__EXERCISE DESCRIPTION__
Please repeat the lines below, exactly and only, from the one that holds "def execStepWatchdog (c" through the one that holds "let stuck := (s.workers.filter".

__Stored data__

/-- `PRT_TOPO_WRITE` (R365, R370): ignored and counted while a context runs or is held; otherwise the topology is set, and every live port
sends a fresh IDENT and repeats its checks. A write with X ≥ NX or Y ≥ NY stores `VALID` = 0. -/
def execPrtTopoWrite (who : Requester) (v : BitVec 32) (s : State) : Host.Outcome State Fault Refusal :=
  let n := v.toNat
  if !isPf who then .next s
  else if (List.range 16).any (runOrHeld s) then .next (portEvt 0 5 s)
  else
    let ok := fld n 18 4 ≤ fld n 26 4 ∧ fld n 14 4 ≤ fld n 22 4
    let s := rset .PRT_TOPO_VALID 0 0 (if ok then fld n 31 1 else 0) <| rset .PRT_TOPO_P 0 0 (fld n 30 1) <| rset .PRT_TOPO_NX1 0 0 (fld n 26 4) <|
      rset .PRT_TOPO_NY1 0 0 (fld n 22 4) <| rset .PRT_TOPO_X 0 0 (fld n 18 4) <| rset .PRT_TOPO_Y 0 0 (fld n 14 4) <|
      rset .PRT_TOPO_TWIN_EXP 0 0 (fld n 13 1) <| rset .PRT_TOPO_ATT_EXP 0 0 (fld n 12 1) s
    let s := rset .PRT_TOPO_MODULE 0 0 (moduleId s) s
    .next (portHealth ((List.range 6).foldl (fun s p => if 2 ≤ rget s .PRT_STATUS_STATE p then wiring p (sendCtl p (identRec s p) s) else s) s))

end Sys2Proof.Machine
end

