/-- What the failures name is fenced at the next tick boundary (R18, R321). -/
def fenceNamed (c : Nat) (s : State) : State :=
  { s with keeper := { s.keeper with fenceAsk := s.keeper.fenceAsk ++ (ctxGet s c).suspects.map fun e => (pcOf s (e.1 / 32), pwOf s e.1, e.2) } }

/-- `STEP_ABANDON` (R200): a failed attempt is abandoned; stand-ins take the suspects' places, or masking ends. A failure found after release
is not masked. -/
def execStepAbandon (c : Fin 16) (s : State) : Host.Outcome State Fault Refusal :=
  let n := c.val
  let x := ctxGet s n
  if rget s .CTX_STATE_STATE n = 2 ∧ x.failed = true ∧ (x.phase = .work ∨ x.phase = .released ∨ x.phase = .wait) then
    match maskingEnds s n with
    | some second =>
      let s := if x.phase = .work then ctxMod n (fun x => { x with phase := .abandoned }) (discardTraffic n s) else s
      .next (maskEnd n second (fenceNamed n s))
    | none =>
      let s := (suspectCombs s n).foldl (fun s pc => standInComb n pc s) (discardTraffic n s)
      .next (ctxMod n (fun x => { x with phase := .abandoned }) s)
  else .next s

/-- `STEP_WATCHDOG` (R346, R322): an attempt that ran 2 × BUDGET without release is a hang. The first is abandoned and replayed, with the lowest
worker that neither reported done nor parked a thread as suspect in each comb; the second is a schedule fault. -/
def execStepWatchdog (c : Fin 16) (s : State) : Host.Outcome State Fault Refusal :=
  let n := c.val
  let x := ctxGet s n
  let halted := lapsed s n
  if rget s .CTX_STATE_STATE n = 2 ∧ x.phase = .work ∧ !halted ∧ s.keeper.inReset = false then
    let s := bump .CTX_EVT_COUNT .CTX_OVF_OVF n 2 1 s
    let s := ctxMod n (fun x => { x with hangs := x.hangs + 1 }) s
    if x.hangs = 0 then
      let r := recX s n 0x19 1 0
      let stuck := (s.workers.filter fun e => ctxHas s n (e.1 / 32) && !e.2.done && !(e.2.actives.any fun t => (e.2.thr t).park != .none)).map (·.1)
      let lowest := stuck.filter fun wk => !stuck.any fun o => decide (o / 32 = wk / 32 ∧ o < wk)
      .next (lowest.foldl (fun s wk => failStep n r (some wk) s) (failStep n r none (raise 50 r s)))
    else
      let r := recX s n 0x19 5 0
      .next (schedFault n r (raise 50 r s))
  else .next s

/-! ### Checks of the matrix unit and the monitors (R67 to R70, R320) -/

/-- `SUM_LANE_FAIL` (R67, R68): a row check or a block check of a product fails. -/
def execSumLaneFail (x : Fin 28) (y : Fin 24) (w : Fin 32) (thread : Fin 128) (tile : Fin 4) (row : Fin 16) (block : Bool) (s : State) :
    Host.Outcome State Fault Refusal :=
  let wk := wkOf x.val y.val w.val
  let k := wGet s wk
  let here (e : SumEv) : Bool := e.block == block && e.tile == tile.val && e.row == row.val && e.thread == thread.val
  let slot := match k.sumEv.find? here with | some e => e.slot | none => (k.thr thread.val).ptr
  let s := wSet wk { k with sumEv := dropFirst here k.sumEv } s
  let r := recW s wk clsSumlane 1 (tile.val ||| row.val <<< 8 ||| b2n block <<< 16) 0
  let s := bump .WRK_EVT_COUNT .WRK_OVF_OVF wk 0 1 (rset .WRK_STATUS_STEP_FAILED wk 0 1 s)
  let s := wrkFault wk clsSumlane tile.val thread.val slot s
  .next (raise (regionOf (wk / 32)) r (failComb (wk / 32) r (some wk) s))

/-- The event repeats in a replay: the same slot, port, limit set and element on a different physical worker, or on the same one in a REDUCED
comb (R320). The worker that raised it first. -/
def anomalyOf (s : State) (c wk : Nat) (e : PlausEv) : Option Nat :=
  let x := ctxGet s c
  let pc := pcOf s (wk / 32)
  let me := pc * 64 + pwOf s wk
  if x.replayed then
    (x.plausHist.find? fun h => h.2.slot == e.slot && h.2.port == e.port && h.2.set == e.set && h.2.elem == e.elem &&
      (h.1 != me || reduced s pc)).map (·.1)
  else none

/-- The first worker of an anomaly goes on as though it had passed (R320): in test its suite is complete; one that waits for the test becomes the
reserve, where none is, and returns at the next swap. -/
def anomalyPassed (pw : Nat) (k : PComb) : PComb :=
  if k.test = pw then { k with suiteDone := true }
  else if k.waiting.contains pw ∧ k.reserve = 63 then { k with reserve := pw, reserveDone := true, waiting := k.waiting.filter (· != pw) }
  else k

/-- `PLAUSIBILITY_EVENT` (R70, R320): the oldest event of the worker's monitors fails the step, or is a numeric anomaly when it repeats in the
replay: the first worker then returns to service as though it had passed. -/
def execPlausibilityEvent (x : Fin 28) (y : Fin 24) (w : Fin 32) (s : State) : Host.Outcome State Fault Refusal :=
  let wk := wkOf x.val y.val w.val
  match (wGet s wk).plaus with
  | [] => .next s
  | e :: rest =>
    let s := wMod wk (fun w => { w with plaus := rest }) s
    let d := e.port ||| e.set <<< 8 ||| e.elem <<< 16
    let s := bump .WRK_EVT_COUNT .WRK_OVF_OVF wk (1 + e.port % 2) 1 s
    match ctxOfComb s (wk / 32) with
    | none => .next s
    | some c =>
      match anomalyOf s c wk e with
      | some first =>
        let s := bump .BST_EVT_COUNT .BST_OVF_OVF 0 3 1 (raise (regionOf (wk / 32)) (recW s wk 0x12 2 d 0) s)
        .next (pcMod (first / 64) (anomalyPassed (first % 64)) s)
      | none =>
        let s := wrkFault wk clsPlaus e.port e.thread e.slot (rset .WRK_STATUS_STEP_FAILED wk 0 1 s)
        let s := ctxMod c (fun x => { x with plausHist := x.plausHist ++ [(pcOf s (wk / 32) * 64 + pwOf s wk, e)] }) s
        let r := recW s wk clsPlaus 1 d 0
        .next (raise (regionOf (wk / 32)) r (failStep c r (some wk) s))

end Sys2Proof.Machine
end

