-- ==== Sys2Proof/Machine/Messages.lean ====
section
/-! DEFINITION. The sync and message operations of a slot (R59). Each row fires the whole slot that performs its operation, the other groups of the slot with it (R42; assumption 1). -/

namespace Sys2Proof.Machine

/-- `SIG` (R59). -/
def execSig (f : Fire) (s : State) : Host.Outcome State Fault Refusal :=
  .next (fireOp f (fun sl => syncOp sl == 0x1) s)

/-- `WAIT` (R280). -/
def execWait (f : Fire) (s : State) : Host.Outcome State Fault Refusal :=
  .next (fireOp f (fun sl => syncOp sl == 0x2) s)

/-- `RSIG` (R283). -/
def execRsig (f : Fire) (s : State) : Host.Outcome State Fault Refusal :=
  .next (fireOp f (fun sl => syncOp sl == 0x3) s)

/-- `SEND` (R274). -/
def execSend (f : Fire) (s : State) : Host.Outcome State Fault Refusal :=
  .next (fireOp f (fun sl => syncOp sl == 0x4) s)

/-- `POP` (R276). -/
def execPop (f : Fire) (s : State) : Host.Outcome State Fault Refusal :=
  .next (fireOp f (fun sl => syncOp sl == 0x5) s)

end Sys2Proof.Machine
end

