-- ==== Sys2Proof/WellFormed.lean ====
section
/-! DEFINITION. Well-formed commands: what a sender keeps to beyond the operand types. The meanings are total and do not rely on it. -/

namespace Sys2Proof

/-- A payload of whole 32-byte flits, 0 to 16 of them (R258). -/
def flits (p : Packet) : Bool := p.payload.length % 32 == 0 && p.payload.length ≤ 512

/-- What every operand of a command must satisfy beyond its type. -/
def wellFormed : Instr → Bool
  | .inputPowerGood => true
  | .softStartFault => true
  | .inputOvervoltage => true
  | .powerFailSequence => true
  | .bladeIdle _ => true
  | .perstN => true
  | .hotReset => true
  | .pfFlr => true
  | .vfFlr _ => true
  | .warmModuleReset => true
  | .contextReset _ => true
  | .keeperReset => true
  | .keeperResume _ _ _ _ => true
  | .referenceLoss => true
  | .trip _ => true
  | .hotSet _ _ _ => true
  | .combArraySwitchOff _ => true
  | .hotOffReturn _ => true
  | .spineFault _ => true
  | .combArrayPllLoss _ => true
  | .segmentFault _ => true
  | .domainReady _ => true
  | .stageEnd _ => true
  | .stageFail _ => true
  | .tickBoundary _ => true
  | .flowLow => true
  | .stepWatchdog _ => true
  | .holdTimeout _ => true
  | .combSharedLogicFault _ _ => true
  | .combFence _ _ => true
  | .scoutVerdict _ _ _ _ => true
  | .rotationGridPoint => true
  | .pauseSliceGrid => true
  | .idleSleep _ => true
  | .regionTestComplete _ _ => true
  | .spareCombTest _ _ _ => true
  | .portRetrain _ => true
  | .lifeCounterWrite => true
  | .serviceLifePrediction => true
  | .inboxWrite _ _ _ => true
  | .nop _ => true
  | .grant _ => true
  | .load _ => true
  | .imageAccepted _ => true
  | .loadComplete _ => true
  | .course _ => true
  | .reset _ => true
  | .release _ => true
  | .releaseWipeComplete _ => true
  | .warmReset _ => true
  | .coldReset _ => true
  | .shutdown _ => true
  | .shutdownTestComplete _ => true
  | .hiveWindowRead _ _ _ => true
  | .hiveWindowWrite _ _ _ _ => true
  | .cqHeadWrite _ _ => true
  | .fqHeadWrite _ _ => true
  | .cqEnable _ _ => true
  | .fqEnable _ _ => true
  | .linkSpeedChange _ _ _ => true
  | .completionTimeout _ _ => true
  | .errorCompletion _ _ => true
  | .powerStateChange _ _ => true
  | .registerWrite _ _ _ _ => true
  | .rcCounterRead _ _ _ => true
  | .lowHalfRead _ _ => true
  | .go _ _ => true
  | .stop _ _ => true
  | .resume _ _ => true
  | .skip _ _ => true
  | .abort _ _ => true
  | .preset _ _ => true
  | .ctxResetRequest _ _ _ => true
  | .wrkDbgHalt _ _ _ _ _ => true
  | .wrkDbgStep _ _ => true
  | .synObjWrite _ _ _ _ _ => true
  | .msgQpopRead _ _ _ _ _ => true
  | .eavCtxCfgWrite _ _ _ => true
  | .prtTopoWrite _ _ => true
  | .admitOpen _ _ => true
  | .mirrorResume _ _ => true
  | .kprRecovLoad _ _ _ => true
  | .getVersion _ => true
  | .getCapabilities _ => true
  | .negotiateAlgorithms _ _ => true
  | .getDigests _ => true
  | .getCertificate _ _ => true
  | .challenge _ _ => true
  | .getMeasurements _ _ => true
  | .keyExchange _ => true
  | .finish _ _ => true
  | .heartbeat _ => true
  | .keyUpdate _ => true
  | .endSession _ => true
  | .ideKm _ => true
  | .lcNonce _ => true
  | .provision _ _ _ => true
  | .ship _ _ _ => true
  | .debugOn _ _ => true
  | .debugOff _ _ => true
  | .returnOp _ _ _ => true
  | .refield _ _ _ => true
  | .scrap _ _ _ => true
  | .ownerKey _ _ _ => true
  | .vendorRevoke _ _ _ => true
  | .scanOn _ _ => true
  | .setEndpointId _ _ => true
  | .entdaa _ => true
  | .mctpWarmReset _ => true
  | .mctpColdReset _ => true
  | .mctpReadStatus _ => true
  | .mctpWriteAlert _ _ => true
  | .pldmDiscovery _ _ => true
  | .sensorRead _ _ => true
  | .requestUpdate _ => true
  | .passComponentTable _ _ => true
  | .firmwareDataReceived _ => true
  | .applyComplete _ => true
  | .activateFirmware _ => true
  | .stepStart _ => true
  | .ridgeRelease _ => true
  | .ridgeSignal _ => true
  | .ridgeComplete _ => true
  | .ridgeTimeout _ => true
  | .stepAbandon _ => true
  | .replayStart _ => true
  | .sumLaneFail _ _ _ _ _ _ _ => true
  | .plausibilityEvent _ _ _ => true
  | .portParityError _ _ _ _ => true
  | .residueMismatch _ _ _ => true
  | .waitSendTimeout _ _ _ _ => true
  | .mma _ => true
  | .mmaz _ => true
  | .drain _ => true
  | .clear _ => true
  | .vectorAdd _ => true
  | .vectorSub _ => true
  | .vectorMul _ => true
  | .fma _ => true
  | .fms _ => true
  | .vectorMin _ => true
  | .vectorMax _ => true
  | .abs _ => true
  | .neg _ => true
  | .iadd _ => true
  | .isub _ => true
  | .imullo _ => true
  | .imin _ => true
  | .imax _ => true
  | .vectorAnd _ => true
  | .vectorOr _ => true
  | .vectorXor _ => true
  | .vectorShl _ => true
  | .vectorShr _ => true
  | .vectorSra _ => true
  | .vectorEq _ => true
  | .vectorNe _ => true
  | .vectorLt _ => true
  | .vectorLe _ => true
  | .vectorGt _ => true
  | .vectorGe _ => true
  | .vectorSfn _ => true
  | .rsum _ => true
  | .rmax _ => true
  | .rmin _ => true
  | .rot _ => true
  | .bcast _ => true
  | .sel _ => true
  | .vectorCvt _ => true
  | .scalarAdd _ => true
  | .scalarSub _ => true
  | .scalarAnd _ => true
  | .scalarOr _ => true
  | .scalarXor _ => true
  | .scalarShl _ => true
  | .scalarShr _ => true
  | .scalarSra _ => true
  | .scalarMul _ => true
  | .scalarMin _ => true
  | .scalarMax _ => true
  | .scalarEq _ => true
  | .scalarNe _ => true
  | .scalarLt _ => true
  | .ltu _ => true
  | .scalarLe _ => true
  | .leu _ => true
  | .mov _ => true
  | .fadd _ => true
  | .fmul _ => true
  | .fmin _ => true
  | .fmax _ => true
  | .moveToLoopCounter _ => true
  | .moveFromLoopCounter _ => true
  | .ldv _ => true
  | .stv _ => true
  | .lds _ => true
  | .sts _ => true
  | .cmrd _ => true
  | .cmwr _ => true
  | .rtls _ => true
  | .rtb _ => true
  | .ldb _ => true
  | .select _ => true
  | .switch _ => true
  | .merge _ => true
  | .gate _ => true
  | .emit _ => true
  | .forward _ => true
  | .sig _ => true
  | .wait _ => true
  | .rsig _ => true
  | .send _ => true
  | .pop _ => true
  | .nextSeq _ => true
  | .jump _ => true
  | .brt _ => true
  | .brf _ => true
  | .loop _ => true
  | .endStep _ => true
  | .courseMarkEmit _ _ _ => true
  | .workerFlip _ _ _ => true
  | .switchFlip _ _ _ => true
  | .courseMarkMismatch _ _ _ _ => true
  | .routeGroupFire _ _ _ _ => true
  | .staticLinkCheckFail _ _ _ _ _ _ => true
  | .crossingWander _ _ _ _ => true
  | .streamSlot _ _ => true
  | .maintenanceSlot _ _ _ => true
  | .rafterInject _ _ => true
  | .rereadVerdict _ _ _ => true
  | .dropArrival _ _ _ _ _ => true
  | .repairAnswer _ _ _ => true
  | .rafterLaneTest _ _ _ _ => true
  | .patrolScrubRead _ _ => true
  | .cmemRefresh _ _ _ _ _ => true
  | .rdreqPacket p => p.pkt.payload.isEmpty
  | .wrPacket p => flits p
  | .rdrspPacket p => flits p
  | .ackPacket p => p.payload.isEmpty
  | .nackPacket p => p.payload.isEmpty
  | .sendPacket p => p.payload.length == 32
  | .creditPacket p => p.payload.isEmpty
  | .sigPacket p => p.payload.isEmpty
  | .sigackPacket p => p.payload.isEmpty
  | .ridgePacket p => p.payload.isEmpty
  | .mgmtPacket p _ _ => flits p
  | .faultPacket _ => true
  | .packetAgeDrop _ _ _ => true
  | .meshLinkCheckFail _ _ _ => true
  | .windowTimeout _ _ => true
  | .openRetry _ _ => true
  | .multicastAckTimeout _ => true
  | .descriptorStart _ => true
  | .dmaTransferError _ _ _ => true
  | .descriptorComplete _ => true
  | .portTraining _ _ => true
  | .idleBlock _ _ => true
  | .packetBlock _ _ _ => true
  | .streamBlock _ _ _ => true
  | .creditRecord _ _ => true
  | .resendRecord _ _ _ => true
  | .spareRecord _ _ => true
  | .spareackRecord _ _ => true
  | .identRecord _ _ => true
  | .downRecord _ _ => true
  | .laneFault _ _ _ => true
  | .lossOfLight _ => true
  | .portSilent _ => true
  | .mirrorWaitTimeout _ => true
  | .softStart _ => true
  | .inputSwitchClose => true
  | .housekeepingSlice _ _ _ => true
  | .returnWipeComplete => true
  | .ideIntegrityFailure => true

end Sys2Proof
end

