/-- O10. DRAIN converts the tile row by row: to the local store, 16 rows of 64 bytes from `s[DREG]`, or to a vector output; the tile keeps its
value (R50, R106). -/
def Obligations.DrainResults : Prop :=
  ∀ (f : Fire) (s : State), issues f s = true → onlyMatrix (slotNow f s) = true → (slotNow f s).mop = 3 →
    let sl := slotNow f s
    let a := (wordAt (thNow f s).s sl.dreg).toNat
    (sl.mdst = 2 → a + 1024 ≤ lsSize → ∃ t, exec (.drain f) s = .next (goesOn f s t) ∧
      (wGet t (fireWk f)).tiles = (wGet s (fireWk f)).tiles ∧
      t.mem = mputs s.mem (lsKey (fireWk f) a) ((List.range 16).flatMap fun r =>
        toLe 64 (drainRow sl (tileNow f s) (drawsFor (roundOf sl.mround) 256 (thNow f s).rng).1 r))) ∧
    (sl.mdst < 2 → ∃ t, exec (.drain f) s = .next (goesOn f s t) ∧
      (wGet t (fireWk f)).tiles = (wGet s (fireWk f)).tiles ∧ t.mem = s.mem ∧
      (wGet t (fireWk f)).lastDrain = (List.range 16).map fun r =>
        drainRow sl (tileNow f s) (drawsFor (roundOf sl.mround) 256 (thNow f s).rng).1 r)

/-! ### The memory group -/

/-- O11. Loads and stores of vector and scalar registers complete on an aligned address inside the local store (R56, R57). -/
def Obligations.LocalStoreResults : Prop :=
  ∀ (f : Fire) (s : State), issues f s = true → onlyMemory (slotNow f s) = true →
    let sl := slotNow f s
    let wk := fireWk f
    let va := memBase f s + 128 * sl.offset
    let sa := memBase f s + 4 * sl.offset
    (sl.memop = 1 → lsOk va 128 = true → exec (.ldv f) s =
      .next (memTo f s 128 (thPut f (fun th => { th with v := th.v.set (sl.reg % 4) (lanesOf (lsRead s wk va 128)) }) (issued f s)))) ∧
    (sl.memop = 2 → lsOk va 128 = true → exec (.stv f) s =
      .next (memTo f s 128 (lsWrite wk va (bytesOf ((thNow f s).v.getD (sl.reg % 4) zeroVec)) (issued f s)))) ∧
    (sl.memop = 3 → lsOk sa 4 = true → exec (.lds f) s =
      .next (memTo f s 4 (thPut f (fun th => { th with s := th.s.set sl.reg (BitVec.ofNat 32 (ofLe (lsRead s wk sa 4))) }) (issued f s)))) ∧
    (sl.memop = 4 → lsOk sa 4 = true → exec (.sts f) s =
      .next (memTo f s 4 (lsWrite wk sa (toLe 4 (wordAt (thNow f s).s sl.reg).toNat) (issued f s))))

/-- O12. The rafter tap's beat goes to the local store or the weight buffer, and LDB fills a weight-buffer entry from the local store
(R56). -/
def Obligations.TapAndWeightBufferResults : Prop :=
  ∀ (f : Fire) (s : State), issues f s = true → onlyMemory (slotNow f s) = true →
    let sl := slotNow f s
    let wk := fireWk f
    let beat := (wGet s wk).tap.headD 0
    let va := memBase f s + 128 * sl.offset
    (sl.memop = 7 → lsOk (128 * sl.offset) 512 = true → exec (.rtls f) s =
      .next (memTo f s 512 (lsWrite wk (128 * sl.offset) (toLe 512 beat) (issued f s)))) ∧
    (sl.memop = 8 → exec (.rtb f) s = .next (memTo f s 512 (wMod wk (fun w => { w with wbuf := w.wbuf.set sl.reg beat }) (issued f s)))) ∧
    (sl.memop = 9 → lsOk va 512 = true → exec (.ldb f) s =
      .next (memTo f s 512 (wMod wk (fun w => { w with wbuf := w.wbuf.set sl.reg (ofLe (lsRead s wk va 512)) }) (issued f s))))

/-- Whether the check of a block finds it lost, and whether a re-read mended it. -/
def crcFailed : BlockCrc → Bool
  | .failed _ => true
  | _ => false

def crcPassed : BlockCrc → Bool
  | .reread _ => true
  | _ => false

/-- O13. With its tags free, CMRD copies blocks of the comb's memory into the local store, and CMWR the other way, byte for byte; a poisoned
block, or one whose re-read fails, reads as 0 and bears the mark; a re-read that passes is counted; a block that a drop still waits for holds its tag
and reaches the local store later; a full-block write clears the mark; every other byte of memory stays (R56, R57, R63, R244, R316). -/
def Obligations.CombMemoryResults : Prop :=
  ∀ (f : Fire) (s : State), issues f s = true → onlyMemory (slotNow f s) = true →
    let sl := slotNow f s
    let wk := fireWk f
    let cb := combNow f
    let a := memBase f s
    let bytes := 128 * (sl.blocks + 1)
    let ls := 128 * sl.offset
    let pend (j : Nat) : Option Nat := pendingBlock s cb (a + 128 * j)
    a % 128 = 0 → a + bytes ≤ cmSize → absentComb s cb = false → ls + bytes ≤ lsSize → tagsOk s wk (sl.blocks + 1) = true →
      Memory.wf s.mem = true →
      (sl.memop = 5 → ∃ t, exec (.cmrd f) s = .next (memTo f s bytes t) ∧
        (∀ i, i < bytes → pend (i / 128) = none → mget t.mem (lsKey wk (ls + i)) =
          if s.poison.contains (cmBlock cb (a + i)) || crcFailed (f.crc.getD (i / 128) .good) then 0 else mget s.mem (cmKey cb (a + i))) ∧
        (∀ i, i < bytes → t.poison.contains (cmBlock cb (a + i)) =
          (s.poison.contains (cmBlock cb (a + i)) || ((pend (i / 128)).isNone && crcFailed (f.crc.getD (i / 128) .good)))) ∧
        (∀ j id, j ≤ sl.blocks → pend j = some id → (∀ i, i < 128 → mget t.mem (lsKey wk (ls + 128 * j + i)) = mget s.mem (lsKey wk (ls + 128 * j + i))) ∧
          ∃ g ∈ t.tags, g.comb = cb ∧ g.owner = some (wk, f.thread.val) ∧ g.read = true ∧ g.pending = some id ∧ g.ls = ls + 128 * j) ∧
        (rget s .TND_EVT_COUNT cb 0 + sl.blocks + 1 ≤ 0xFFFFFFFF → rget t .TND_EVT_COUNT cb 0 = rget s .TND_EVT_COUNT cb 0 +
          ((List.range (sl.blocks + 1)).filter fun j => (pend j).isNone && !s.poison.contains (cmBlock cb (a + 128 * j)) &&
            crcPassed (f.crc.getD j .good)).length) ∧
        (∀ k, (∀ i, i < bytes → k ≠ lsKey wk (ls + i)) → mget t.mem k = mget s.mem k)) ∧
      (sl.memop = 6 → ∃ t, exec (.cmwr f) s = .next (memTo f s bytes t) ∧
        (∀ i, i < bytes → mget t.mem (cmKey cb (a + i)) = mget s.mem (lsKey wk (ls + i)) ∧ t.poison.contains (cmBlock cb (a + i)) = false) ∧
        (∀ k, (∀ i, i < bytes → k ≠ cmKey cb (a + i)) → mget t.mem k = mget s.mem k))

__SOLVED EXERCISE__
def execStepWatchdog (c : Fin 16) (s : State) : Host.Outcome State Fault Refusal :=
  let n := c.val
  let x := ctxGet s n
  let halted := lapsed s n
  if rget s .CTX_STATE_STATE n = 2 ∧ x.phase = .work ∧ !halted ∧ s.keeper.inReset = false then
    let s := bump .CTX_EVT_COUNT .CTX_OVF_OVF n 2 1 s
    let s := ctxMod n (fun x => { x with hangs := x.hangs + 1 }) s
    if x.hangs = 0 then
      let r := recX s n 0x19 1 0
      let stuck := (s.workers.filter fun e => ctxHas s n (e.1 / 32) && !e.2.done && !(e.2.actives.any fun t => (e.2.thr t).park != .none)).map (·.1)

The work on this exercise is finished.